START DATA SUPPLIED
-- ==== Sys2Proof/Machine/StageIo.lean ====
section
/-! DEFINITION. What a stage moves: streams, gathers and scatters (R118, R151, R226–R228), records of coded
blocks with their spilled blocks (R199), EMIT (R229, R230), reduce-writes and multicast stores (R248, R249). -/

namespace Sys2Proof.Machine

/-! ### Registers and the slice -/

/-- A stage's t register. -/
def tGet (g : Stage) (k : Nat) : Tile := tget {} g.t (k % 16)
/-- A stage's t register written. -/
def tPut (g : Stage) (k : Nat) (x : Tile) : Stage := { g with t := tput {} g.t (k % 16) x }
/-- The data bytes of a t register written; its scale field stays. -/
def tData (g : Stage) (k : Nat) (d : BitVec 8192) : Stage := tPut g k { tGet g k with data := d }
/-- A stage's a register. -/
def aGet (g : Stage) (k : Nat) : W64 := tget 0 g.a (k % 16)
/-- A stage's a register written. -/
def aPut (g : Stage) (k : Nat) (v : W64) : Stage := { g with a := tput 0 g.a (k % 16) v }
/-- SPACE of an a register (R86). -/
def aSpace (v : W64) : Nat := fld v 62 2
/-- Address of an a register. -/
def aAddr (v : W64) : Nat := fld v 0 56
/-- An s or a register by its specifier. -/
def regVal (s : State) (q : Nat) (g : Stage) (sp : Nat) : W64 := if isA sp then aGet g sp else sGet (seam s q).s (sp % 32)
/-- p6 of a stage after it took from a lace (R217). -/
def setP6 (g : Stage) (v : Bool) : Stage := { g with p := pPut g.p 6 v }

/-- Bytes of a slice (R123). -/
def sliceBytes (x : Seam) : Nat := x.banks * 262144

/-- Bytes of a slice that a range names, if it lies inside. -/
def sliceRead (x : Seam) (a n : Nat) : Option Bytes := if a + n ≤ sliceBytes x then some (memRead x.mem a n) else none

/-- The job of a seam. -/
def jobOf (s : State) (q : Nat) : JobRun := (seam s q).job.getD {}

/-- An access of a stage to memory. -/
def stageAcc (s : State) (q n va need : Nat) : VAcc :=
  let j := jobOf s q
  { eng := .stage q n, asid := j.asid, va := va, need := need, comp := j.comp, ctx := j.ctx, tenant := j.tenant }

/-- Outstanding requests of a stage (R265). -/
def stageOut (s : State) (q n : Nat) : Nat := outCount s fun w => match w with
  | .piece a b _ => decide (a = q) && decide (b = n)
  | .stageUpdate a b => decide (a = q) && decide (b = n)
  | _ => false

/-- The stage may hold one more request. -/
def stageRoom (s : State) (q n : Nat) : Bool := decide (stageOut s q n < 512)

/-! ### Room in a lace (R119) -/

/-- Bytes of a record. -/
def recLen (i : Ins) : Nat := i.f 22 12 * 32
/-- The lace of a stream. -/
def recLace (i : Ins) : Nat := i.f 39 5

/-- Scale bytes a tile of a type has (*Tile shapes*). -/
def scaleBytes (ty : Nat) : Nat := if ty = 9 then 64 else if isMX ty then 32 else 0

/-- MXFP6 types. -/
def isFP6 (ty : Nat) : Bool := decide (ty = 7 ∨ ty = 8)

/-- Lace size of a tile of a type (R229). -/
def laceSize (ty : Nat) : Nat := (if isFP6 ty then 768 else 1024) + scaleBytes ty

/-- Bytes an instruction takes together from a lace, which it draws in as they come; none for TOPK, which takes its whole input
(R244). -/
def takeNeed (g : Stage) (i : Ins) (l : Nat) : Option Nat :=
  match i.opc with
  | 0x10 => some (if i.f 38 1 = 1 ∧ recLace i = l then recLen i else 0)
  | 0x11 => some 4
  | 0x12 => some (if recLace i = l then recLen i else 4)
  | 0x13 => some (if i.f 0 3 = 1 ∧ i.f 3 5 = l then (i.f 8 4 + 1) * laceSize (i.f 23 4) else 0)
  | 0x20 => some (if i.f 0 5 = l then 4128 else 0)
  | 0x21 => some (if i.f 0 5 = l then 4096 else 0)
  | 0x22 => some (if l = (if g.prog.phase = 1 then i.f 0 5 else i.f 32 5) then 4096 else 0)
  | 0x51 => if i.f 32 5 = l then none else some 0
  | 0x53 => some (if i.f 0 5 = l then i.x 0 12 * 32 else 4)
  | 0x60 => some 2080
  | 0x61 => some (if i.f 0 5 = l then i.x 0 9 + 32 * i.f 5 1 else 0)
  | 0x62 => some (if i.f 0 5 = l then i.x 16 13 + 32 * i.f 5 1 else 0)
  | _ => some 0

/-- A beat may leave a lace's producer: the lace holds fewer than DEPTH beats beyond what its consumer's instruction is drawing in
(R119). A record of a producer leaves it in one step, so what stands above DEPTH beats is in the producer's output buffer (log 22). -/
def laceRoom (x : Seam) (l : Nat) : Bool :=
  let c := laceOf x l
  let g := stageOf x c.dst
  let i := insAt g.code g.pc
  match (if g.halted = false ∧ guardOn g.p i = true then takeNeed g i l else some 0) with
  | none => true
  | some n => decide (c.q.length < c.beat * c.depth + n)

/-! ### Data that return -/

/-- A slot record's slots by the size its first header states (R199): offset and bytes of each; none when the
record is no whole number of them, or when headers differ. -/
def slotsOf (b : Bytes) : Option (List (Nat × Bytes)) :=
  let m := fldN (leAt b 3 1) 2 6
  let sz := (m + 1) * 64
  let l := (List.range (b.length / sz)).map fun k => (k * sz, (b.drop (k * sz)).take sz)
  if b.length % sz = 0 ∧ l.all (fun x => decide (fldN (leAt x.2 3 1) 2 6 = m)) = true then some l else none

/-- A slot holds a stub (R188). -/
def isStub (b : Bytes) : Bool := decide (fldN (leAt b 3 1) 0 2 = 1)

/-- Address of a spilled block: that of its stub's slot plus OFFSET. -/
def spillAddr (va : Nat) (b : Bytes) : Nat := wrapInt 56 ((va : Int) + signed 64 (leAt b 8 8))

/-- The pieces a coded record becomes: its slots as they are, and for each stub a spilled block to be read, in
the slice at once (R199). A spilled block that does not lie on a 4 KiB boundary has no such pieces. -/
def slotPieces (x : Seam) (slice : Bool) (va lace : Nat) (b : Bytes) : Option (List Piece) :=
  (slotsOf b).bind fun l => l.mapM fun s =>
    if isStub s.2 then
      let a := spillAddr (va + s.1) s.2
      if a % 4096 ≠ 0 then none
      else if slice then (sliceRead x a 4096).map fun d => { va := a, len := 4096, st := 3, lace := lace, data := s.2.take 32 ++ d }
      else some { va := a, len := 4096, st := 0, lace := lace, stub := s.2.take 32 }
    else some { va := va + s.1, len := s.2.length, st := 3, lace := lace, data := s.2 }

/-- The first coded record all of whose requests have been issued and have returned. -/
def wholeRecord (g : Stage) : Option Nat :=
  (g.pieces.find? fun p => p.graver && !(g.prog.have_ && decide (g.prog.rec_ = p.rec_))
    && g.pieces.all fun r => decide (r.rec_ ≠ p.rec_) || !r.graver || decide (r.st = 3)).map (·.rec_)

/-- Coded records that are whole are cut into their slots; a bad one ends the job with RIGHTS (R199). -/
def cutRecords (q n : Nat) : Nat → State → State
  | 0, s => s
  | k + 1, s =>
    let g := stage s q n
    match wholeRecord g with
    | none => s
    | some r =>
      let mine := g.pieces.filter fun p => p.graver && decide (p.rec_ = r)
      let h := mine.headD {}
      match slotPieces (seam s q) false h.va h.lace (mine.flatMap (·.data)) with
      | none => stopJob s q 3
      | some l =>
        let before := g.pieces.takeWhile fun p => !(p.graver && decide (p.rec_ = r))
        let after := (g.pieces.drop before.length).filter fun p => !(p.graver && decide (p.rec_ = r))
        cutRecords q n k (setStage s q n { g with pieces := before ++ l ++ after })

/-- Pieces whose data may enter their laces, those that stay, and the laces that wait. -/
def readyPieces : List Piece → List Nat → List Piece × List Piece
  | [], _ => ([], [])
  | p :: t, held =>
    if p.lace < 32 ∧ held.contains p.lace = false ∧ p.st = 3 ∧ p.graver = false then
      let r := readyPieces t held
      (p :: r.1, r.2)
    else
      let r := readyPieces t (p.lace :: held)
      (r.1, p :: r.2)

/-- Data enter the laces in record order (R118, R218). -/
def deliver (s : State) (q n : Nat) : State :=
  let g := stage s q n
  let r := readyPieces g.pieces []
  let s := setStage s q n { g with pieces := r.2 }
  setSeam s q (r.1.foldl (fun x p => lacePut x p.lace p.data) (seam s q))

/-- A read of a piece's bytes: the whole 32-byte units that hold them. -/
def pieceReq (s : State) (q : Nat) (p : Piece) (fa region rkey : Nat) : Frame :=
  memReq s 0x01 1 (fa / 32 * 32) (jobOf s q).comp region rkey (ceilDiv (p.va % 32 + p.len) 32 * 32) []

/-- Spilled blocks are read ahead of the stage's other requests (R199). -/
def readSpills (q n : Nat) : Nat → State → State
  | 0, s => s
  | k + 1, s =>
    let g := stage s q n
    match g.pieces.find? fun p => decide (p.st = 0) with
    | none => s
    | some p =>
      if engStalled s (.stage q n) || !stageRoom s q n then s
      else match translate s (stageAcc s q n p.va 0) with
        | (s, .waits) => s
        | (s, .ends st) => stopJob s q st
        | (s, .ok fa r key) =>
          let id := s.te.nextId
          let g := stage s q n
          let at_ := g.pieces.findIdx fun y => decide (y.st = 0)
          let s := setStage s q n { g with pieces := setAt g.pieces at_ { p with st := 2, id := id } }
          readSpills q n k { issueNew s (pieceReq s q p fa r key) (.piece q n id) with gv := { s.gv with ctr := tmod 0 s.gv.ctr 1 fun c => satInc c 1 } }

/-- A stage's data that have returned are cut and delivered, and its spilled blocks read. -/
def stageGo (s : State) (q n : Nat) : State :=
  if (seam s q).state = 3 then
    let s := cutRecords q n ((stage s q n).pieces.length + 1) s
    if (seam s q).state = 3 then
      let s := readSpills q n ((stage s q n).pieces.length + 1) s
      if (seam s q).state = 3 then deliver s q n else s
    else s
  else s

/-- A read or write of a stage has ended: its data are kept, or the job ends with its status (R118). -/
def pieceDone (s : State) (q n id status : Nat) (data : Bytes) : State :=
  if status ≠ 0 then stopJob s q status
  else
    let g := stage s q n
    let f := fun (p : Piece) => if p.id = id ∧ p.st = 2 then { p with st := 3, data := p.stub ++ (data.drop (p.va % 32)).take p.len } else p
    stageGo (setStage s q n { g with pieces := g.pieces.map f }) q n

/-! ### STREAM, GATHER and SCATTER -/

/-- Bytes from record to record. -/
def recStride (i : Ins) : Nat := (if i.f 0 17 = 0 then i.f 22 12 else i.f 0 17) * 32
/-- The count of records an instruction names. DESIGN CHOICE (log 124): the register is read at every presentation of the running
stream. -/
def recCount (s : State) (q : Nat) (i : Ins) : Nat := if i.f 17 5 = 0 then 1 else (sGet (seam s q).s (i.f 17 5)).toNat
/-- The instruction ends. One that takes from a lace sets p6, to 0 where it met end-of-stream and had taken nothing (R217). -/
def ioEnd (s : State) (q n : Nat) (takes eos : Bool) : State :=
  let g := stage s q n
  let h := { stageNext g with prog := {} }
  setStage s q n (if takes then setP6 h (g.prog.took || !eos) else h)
END DATA SUPPLIED
START DATA SUPPLIED
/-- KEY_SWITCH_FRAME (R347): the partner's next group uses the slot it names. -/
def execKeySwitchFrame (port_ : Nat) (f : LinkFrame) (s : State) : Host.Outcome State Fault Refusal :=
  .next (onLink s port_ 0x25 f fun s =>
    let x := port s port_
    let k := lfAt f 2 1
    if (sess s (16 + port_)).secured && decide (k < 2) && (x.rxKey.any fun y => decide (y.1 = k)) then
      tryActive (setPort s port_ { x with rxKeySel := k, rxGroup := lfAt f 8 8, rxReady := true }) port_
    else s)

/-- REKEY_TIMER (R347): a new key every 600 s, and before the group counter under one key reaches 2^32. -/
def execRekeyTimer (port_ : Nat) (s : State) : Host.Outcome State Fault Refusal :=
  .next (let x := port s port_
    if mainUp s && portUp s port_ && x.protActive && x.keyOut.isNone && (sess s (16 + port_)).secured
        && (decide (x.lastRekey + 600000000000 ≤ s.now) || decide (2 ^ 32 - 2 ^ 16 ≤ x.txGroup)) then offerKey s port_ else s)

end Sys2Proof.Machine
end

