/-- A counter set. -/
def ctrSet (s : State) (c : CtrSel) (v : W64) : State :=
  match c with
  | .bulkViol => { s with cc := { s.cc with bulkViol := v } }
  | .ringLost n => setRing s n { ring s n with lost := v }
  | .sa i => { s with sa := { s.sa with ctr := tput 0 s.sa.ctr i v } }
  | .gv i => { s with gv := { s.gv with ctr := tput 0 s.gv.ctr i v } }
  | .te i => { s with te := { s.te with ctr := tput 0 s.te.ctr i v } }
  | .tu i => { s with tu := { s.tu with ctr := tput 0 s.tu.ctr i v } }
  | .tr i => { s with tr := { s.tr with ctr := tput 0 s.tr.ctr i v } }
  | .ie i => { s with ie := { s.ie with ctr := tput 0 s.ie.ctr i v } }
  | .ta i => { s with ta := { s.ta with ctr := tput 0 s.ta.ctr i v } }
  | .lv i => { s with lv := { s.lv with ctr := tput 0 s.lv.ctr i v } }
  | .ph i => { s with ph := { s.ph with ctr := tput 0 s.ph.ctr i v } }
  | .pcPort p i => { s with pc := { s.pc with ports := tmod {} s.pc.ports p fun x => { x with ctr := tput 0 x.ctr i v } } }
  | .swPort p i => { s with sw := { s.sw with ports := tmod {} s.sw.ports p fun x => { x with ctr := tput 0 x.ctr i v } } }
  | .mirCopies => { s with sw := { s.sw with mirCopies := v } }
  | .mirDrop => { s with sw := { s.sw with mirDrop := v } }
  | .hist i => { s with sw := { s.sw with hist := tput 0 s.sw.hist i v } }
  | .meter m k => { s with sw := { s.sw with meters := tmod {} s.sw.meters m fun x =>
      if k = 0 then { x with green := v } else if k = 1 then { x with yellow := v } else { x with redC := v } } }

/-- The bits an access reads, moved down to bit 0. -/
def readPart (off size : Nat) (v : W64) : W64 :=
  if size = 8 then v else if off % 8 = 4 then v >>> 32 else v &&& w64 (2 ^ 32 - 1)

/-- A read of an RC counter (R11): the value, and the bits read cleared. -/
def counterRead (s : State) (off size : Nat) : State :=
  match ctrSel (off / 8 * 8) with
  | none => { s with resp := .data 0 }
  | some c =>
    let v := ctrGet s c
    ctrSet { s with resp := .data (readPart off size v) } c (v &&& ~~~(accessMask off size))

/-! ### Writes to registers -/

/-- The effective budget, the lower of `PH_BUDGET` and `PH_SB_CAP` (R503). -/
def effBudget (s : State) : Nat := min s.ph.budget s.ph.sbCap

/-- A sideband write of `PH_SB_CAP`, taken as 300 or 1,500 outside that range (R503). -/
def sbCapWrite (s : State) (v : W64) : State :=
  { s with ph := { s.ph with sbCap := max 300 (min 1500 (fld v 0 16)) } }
END DATA SUPPLIED
ASSIGNMENT
Using the entries above, repeat only the lines from the one containing "let j := jobOf s q" through the one containing "def stageRoom (s", end lines included.

RESPONSE TO THIS EXERCISE
  let j := jobOf s q
  { eng := .stage q n, asid := j.asid, va := va, need := need, comp := j.comp, ctx := j.ctx, tenant := j.tenant }

/-- Outstanding requests of a stage (R265). -/
def stageOut (s : State) (q n : Nat) : Nat := outCount s fun w => match w with
  | .piece a b _ => decide (a = q) && decide (b = n)
  | .stageUpdate a b => decide (a = q) && decide (b = n)
  | _ => false

/-- The stage may hold one more request. -/
def stageRoom (s : State) (q n : Nat) : Bool := decide (stageOut s q n < 512)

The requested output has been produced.